Мысли эти окончательно успокоили Балагу, и, присвистнув, он погнал тройку дальше, к своему дому. Хлестал при этом лошадей, не жалеючи. Лошади для него всегда только средством добычи денег были, да ещё возможностью прикоснуться к сладкой господской жизни, которой он завидовал с детства. Живых, чувствующих боль и страдающих от этой боли созданий в них он не видел. Загнать и забить насмерть эту скотину для него ничего не стоило и ничего не значило.
А порою Балага даже специально загонял лошадей, хотя особой нужды в быстрой езде не было. Хотел угодить своим господам, особенно Долохову. Балага давно догадался, что барин Фёдор Иванович любит убивать. На войне с этим у Долохова хлопот не возникало, но в мирной жизни такая возможность представлялась ему не часто. Дуэли со смертоубийством противника были делом опасным — могли и разжаловать, а то и в тюрьму упечь. А вот за убийство лошади с полного согласия Балаги, как хозяина лошади, Долохов никакого наказания точно бы не понёс. Поэтому, чтоб потрафить страсти барина Фёдора Ивановича к убийствам, Балага много раз и загонял специально лошадь. А потом смотрел, с каким жестоким наслаждением на лице и во взгляде Долохов медленным расчётливым жестом вынимает пистолет с предвкушением самого желанного для него в мире удовольствия и пристреливает жалко храпящего и бьющегося в страшных судорогах коня. После такого доставленного Балагой развлечения Долохов всегда был как-то особенно щедр к угодливому ямщику, мог отвалить деньжат побольше обычного, и Балага это твёрдо помнил. Потому так часто и подставлял своих лошадей под пистолет барина Фёдора Ивановича.

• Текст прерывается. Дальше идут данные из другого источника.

/-- The registers after a leader. -/
abbrev Decoder.started : Decoder := { st := .start2, bits := 0, acc := 0 }

theorem feed_leaderMark {mark space : Width} (h : IsLeader mark space) :
    feed mark Decoder.zero = { Decoder.zero with st := .start1 } := by
  rw [feed_of_reset mark _ rfl, if_pos h.1]

theorem feedAll_leader {mark space : Width} (h : IsLeader mark space) :
    feedAll [mark, space] Decoder.zero = Decoder.started := by
  rw [feedAll, List.foldl_cons, feed_leaderMark h, List.foldl_cons, feed_of_start1 space _ rfl,
    if_pos h.2]
  rfl

theorem feedsStayMidFrame_leader {mark space : Width} (h : IsLeader mark space) :
    FeedsStayMidFrame [mark, space] Decoder.zero := by
  have hstarted : feed space (feed mark Decoder.zero) = Decoder.started := feedAll_leader h
  refine ⟨?_, ?_, trivial⟩
  · rw [feed_leaderMark h]
    decide
  · rw [hstarted]
    decide

theorem take_frame_feeds (mark space : Width) (front : List (Width × Width)) (last : Width × Width)
    (hlen : front.length = 31) : (mark :: space :: cellFeeds (front ++ [last])).take 65 =
      [mark, space] ++ cellFeeds front ++ [last.1] := by
  have hsplit : mark :: space :: cellFeeds (front ++ [last]) =
      ([mark, space] ++ cellFeeds front ++ [last.1]) ++ [last.2] := by simp
  rw [hsplit, List.take_left' (by simp [hlen])]

/-- The feeds of a frame before its last data space complete no frame. -/
theorem feedsStayMidFrame_frame {mark space : Width} (h : IsLeader mark space)
    (cells : List (Width × Width)) (hcells : ∀ c ∈ cells, IsCell c) (hlen : cells.length = 32) :
    FeedsStayMidFrame ((mark :: space :: cellFeeds cells).take 65) Decoder.zero := by
  obtain ⟨front, last, rfl⟩ : ∃ front last, cells = front ++ [last] :=
    (List.eq_nil_or_concat' cells).resolve_left (List.ne_nil_of_length_eq_add_one hlen)
  have hlen : front.length = 31 := by simpa using hlen
  obtain ⟨hfront, hlast⟩ := List.forall_mem_append.1 hcells
  obtain ⟨hrun, hawait⟩ :=
    feedAll_cells front Decoder.started (.inl rfl) hfront (by simp [hlen])
  obtain ⟨hbits, -⟩ :=
    shiftInAll_empty (front.map cellBit) Decoder.started (by simp [hlen]) rfl rfl
  rw [← hrun, List.length_map, hlen] at hbits
  rw [take_frame_feeds mark space front last hlen]
  refine .append _ _ _ (.append _ _ _ (feedsStayMidFrame_leader h) ?_) ?_
  · rw [feedAll_leader h]
    exact feedsStayMidFrame_cells front _ (.inl rfl) hfront (by simp [hlen])
  · rw [feedAll_append, feedAll_leader h]
    exact ⟨feed_mark_midFrame last _ hawait (hlast last List.mem_cons_self) (by omega), trivial⟩

/-- TAKE in the middle of a frame answers PENDING (R122). -/
theorem exec_take_of_midFrame (s : State) (h : s.dec.MidFrame) :
    ∃ t, exec .take s = .next t ∧ t.resp.kind = .pending := by
  refine ⟨_, exec_take s, ?_⟩
  rw [takeFrame_of_midFrame s.rom s.dec h]
  rfl

/-- The registers after a complete frame are in the phase of its last bit. -/
theorem data_of_awaitsMark_full (d : Decoder) (hd : d.AwaitsMark) (hinv : d.Inv)
    (hfull : d.bits.toNat = 32) : d.st = .data0 ∨ d.st = .data1 := by
  obtain ⟨-, -, hstart, -⟩ := hinv
  rcases hd with hst | hst
  · rw [(hstart (.inr hst)).1] at hfull
    cases hfull
  · exact hst

theorem bitsValue_map_cellBit (cells : List (Width × Width)) : bitsValue 0 (cells.map cellBit) =
    cells.foldl (fun v c => 2 * v + (if 1400 ≤ c.2.toNat then 1 else 0)) 0 := by
  simp only [bitsValue, List.foldl_map, cellBit, Bool.toNat, Bool.cond_decide]

/-- Settles O23: the 65 feeds before the last stay in the middle of a frame, and all 66 shift in the
bits of the 32 cells. -/
theorem sixtySixFeedsCompleteAFrame : Obligations.SixtySixFeedsCompleteAFrame := by
  intro mark space cells hmlo hmhi hslo hshi hlen hcells feeds
  have hleader : IsLeader mark space := ⟨⟨hmlo, hmhi⟩, hslo, hshi⟩
  obtain ⟨hrun, hawait⟩ := feedAll_cells cells Decoder.started (.inl rfl) hcells (by simp [hlen])
  obtain ⟨hbits, hacc⟩ :=
    shiftInAll_empty (cells.map cellBit) Decoder.started (by simp [hlen]) rfl rfl
  have hfeeds : feedAll feeds Decoder.zero = feedAll (cellFeeds cells) Decoder.started := by
    rw [← feedAll_leader hleader, ← feedAll_append]
    rfl
  rw [← hrun, ← hfeeds, List.length_map, hlen] at hbits
  rw [← hrun, ← hfeeds, bitsValue_map_cellBit] at hacc
  rw [← hfeeds] at hawait
  refine ⟨by simp [feeds, hlen], fun n hpos hn => ?_, hbits,
    data_of_awaitsMark_full _ hawait (feedAll_keeps_inv _ _ zero_inv) hbits, hacc⟩
  have hfront := (feedsStayMidFrame_frame hleader cells hcells hlen).take n
  rw [List.take_take, min_eq_left hn] at hfront
  have hmid := hfront.midFrame_feedAll _ _ (List.ne_nil_of_length_pos (by simp; omega))
  obtain ⟨-, hle, -⟩ := feedAll_keeps_inv (feeds.take n) _ zero_inv
  exact ⟨hmid.1, Nat.lt_of_le_of_ne hle hmid.2, fun s hs => exec_take_of_midFrame s (hs ▸ hmid)⟩

/-! ## The orchestrator's operations (R153) -/

theorem exec_total (i : Instr) (s : State) : ∃ t, exec i s = .next t := by
  cases i <;> exact ⟨_, rfl⟩

theorem execAll_of_stepDiscipline : ∀ (ops : List Instr) (s : State),
    (∀ i ∈ ops, stepDiscipline i = true) → s.dec.bits.toNat < 32 →
    ∃ t, execAll ops s = .next t ∧ t.dec.bits.toNat < 32
  | [], s, _, h => ⟨s, rfl, h⟩
  | i :: ops, s, hops, h => by
    obtain ⟨hi, hops⟩ := List.forall_mem_cons.1 hops
    obtain ⟨u, hu⟩ := exec_total i s
    have hlt := exec_bits_lt_of_stepDiscipline i s u hi h hu
    simp only [execAll, hu]
    exact execAll_of_stepDiscipline ops u hops hlt

theorem not_overrun_of_lt (w : Width) (d : Decoder) (h : d.bits.toNat < 32) : ¬ overrun w d :=
  fun ⟨_, hfull, _⟩ => h.ne ((bits_eq_frame_iff d.bits).1 hfull)

theorem stepOp_dec_of_full (w : Width) (s : State) (h : (feed w s.dec).bits.toNat = 32) :
    (stepOp w s).dec = Decoder.zero := by
  rw [stepOp_of_full w s h, complete_dec]

/-- Settles O38: each operation keeps fewer than 32 bits, and the two kinds of reset are a take's and an
overrun's. -/
theorem stepDisciplineNeverOverruns : Obligations.StepDisciplineNeverOverruns := by
  refine ⟨fun ops s hops h => ?_, fun w s t hfull hexec => ?_, fun pol t1 t2 s t hfull hexec => ?_,
    fun w s hfull hst _ => ?_⟩
  · obtain ⟨t, hrun, hlt⟩ := execAll_of_stepDiscipline ops s hops (by omega)
    exact ⟨t, hrun, by omega, fun w => not_overrun_of_lt w t.dec hlt⟩
  · cases hexec
    exact stepOp_dec_of_full w s hfull
  · cases hexec
    exact stepOp_dec_of_full _ s hfull
  · exact ⟨_, exec_feedW w s, feed_of_pulseMarker_full w s.dec hst hfull⟩

/-! ## The reachable states (R28) -/

theorem Reachable.inv {s : State} (h : Reachable s) : s.Inv := by
  induction h with
  | boot rom inputs hwf hrow => exact resetHasTheInvariant rom inputs hwf hrow
  | step s t _ hstep ih => exact stepKeepsTheInvariant s t ih hstep

/-- TAKE tells whether a complete frame is held (R121, R122). -/
theorem full_iff_take_consumes (s : State) : s.dec.bits.toNat = 32 ↔
    ∃ t, exec .take s = .next t ∧ (t.resp.kind = .ok ∨ t.resp.kind = .implausible) := by
  constructor
  · intro hfull
    refine ⟨_, exec_take_of_full s hfull, ?_⟩
    rw [complete_resp, withStatus_kind, frameResponse_kind]
    split
    · exact .inl rfl
    · exact .inr rfl
  · rintro ⟨t, htake, hkind⟩
    cases htake
    rw [complete_resp, withStatus_kind] at hkind
    rcases takeFrame_cases s.rom s.dec with ⟨hfull, -⟩ | ⟨-, -, ht⟩ | ⟨-, -, ht⟩
    · exact hfull
    · simp [ht] at hkind
    · simp [ht] at hkind

/-- Settles O49: (a) to (e) are part of the invariant of every reachable state, and (f) holds of every
state. -/
theorem reachableStatesSatisfyTheInvariants : Obligations.ReachableStatesSatisfyTheInvariants := by
  intro s h
  obtain ⟨⟨hreset, hle, hstart, hdata0, hdata1, hbound⟩, -⟩ := h.inv
  exact ⟨hreset, hle, hstart, hdata0, hdata1, hbound, full_iff_take_consumes s⟩

end Sys2Proof.Machine
end

section
/-! SUPPORT. The frame take (42_frame_take.md): the frame split and its validation, what TAKE leaves, the
checksum law, and the result of a step (44_sequencing.md R152). -/

namespace Sys2Proof.Machine

/-! ## The frame split and the complement pairs (R120, R123) -/

theorem splitFrame_address (acc : BitVec 32) :
    (splitFrame acc).address = BitVec.ofNat 8 (acc.toNat / 2 ^ 24) :=
  congrArg (BitVec.ofNat 8) (Nat.shiftRight_eq_div_pow _ _)

theorem splitFrame_command (acc : BitVec 32) :
    (splitFrame acc).command = BitVec.ofNat 8 (acc.toNat / 2 ^ 8 % 256) := by
  apply extract_eq_of_toNat
  rw [BitVec.toNat_ofNat]
  exact (Nat.mod_mod _ _).symm

theorem valid_iff (f : DecodedFrame) : f.valid = true ↔
    f.address = ~~~f.addressComplement ∧ f.command = ~~~f.commandComplement := by
  rw [DecodedFrame.valid, Bool.and_eq_true, beq_iff_eq, beq_iff_eq]

/-- A byte and its complement have no bit in common, so their sum is every bit. -/
theorem eq_not_iff_add_eq (x y : Byte) : x = ~~~y ↔ x.toNat + y.toNat = 255 := by
  have hx := x.isLt
  have hy := y.isLt
  rw [← BitVec.toNat_inj, BitVec.toNat_not]
  omega

theorem valid_splitFrame_iff_sums (acc : BitVec 32) : (splitFrame acc).valid = true ↔
    acc.toNat / 2 ^ 24 + acc.toNat / 2 ^ 16 % 256 = 255 ∧
    acc.toNat / 2 ^ 8 % 256 + acc.toNat % 256 = 255 := by
  have hacc := acc.isLt
  simp only [valid_iff, splitFrame, eq_not_iff_add_eq, BitVec.extractLsb'_toNat,
    Nat.shiftRight_eq_div_pow]
  omega

/-! ## TAKE (R121, R122, R125) -/

/-- Settles O29: the sums of the pairs decide validity, and the reset registers have status 0. -/
theorem takeConsumesACompleteFrame : Obligations.TakeConsumesACompleteFrame := by
  intro s hfull a ac c cc
  refine ⟨_, exec_take_of_full s hfull, rfl, rfl, rfl, fun hsums => ?_, fun hsums => ?_⟩
  · have hvalid := (valid_splitFrame_iff_sums s.dec.acc).2 hsums
    rw [frameResponse, if_pos hvalid, splitFrame_address, splitFrame_command]
    rfl
  · have hvalid := mt (valid_splitFrame_iff_sums s.dec.acc).1 hsums
    rw [frameResponse, if_neg hvalid]
    rfl

theorem takeFrame_of_not_full (rom : Memory) (d : Decoder) (h : d.bits.toNat ≠ 32) :
    takeFrame rom d =
      (d, { Response.zero with kind := if d.st = .reset then .noData else .pending }) := by
  rcases takeFrame_cases rom d with ⟨hfull, -⟩ | ⟨-, hst, ht⟩ | ⟨-, hst, ht⟩
  · exact absurd hfull h
  · rw [ht, if_pos hst]
  · rw [ht, if_neg hst]

theorem exec_take_of_not_full (s : State) (h : s.dec.bits.toNat ≠ 32) : exec .take s =
    .next (complete s s.dec
      { Response.zero with kind := if s.dec.st = .reset then .noData else .pending }) := by
  rw [exec_take, takeFrame_of_not_full s.rom s.dec h]

/-- A complete frame gets one of the two answers of R123 and R124. -/
theorem frameResponse_kind_cases (rom : Memory) (f : DecodedFrame) :
    (frameResponse rom f).kind = .ok ∨ (frameResponse rom f).kind = .implausible := by
  rcases frameResponse_cases rom f with ⟨-, hr⟩ | ⟨-, hr⟩ <;> rw [hr]
  · exact .inl rfl
  · exact .inr rfl

/-- Settles O30: without 32 bits TAKE completes the registers it found, and with them its answer is the
frame's. -/
theorem takeWithoutAFrameChangesNothing : Obligations.TakeWithoutAFrameChangesNothing := by
  refine ⟨exec_take_of_not_full, fun s hfull => ⟨_, exec_take_of_full s hfull, ?_⟩⟩
  rw [complete_resp, withStatus_kind]
  rcases frameResponse_kind_cases s.rom (splitFrame s.dec.acc) with hkind | hkind <;> rw [hkind]
  · exact ⟨nofun, nofun⟩
  · exact ⟨nofun, nofun⟩

/-- The kind of TAKE's answer tells that no complete frame was held. -/
theorem not_full_of_take (s t : State) (h : exec .take s = .next t)
    (hkind : t.resp.kind = .noData ∨ t.resp.kind = .pending) : s.dec.bits.toNat ≠ 32 := by
  intro hfull
  obtain ⟨u, hu, hno, hpend⟩ := takeWithoutAFrameChangesNothing.2 s hfull
  cases h.symm.trans hu
  exact hkind.elim hno hpend

/-- Settles O32: the registers after a take of a frame and after hardware reset are the same, and no
operation reads the response; a take without a frame finds what the one before found. -/
theorem takeIsIdempotentReset : Obligations.TakeIsIdempotentReset := by
  constructor
  · intro s t htake hkind
    have hfull := (full_iff_take_consumes s).2 ⟨t, htake, hkind⟩
    cases htake.symm.trans (exec_take_of_full s hfull)
    exact ⟨rfl, fun i => (responseIsNeverRead i _ .zero).symm⟩
  · intro s t htake hkind
    have hnot := not_full_of_take s t htake hkind
    cases htake.symm.trans (exec_take_of_not_full s hnot)
    exact ⟨rfl, exec_take_of_not_full _ hnot⟩

/-! ## The checksum law (R126) -/

/-- A word is the four bytes it splits into. -/
theorem append_splitFrame (acc : BitVec 32) :
    (splitFrame acc).address ++ (splitFrame acc).addressComplement ++ (splitFrame acc).command ++
      (splitFrame acc).commandComplement = acc := by
  simp (disch := omega) only [splitFrame, BitVec.extractLsb'_append_extractLsb'_eq_extractLsb']
  exact BitVec.extractLsb'_eq_self

theorem valid_splitFrame_necWord (a c : Byte) : (splitFrame (necWord a c)).valid = true := by
  rw [splitFrame_necWord]
  exact valid_of_complements a c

Впрочем, и без Долохова Балага был к своим лошадям немилосерден. Другие ямщики лошадей и любили, и жалели, и берегли, и холили, но Балага всегда был с ними — зверь зверем. Чтоб угодить быстрой ездой себе да «своим господам», он был готов забить и загнать насмерть всех лошадей мира. Эка невидаль. Главное — чтоб в ушах от скорости свистело, чтоб вино-веселье да денежки рекой лились. Вот винцо, деньги да веселье он любил, как и «его господа», а лошадей — нет.
* * *
Расположившись в кабинете Долохова, он, Анатоль и Макарин начали совещаться — как поправить дело и как совершить вторую попытку похищения Ростовой. Хвостикова они сразу прогнали домой. Он было заикнулся, чтоб Балага его довёз до дому, но ему грубо ответили, что и так дойдет, не велика птица, всего лишь приказный, мелкая канцелярская крыса. Остались втроём. Впрочем, Макарин больше молчал и слушал рассуждения Долохова и Анатоля. Будучи человеком не слишком умным, но бесконечно преданным Анатолю, он был готов действовать по приказу приятелей, но придумать, как поправить дело — на это его ума не хватало.
Анатоль тоже был в полной растерянности. Он, равно как и Макарин, был глуповат и никогда не знал, как можно хоть что-то организовать. Ему только мысль о похищении Ростовой и фальшивом венчании с ней пришла в голову, а всю практическую сторону дела взял на себя умный и ловкий Долохов. Именно он сочинил письмо Наташе, которым Анатоль соблазнил её на побег, он выправил заграничный паспорт и подорожную для Анатоля. Также именно Долохов нашёл попа-расстригу, который за большие деньги согласился устроить комедию венчания, он же отыскал место, где должно было состояться фальшивое венчание, достал деньги для побега, договорился с Балагой и нанял его. Теперь, глядя своими наглыми, холодными и насмешливыми глазами на полностью растерявшегося Анатоля и осоловевшего Макарина, Долохов думал, что и поправлять дело с неудавшимся похищением придётся тоже ему. Ни у Анатоля, ни у тем более Макарина, мозгов на это не хватит.
— Что же делать-то, а? — растерянно-глуповато несколько раз повторил Анатоль.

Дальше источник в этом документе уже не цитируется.